◆ **ACTION ITEM**
Out of the data below, copy every line with the string "Machine".

◆ **TASK INPUT**
----------------------------------------

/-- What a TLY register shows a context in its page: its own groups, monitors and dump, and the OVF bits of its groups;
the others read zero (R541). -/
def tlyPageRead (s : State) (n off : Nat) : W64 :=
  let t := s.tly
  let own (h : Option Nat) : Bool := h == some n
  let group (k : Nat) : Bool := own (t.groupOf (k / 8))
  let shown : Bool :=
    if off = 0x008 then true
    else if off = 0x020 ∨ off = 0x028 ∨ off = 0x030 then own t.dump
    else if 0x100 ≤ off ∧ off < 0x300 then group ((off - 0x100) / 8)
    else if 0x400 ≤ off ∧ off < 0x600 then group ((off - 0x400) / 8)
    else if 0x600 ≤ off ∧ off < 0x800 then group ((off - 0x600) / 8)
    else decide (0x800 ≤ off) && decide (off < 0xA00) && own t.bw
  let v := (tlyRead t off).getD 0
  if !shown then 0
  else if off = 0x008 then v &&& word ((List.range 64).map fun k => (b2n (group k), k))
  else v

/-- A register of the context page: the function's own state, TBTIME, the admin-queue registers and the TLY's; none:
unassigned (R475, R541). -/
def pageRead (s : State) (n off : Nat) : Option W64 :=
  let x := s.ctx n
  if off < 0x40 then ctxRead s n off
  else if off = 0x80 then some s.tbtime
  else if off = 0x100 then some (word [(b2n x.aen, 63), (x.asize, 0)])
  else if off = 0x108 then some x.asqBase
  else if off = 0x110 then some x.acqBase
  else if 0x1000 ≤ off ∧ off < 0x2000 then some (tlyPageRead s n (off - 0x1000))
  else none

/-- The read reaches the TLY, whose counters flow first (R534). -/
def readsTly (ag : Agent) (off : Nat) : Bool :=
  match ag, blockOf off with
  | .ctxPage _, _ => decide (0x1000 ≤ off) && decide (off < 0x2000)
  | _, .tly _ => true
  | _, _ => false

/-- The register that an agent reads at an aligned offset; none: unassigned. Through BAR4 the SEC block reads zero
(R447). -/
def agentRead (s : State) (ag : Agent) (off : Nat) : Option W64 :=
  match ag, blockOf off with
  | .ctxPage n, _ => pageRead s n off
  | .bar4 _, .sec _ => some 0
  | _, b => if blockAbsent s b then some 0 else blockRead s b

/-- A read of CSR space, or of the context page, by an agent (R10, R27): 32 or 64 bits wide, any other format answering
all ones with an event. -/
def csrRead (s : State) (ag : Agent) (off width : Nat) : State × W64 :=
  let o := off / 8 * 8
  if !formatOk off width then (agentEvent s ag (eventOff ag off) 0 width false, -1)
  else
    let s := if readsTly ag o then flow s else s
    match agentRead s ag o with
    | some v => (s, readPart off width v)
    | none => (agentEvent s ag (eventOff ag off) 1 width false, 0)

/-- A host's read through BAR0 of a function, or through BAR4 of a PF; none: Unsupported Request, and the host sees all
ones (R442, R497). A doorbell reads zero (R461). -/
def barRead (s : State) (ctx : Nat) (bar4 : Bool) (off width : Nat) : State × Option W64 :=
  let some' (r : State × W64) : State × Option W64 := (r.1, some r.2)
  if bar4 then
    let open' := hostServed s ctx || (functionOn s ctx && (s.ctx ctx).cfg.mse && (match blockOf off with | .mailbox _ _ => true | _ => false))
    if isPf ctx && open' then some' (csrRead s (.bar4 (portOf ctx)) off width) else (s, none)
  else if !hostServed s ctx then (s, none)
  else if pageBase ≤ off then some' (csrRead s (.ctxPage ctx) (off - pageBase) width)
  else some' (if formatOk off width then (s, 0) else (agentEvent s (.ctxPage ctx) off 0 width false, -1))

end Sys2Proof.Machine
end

----------------------------------------

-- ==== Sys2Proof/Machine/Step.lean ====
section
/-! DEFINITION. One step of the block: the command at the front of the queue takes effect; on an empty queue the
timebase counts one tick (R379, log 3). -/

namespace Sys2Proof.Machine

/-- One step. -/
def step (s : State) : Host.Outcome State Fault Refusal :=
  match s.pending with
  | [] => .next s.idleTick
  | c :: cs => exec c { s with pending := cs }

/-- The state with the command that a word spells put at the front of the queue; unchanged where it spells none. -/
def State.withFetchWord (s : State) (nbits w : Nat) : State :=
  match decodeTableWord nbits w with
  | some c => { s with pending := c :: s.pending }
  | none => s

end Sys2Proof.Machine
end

----------------------------------------

◆ **TASK RESULT**
end Sys2Proof.Machine
-- ==== Sys2Proof/Machine/Step.lean ====
namespace Sys2Proof.Machine
end Sys2Proof.Machine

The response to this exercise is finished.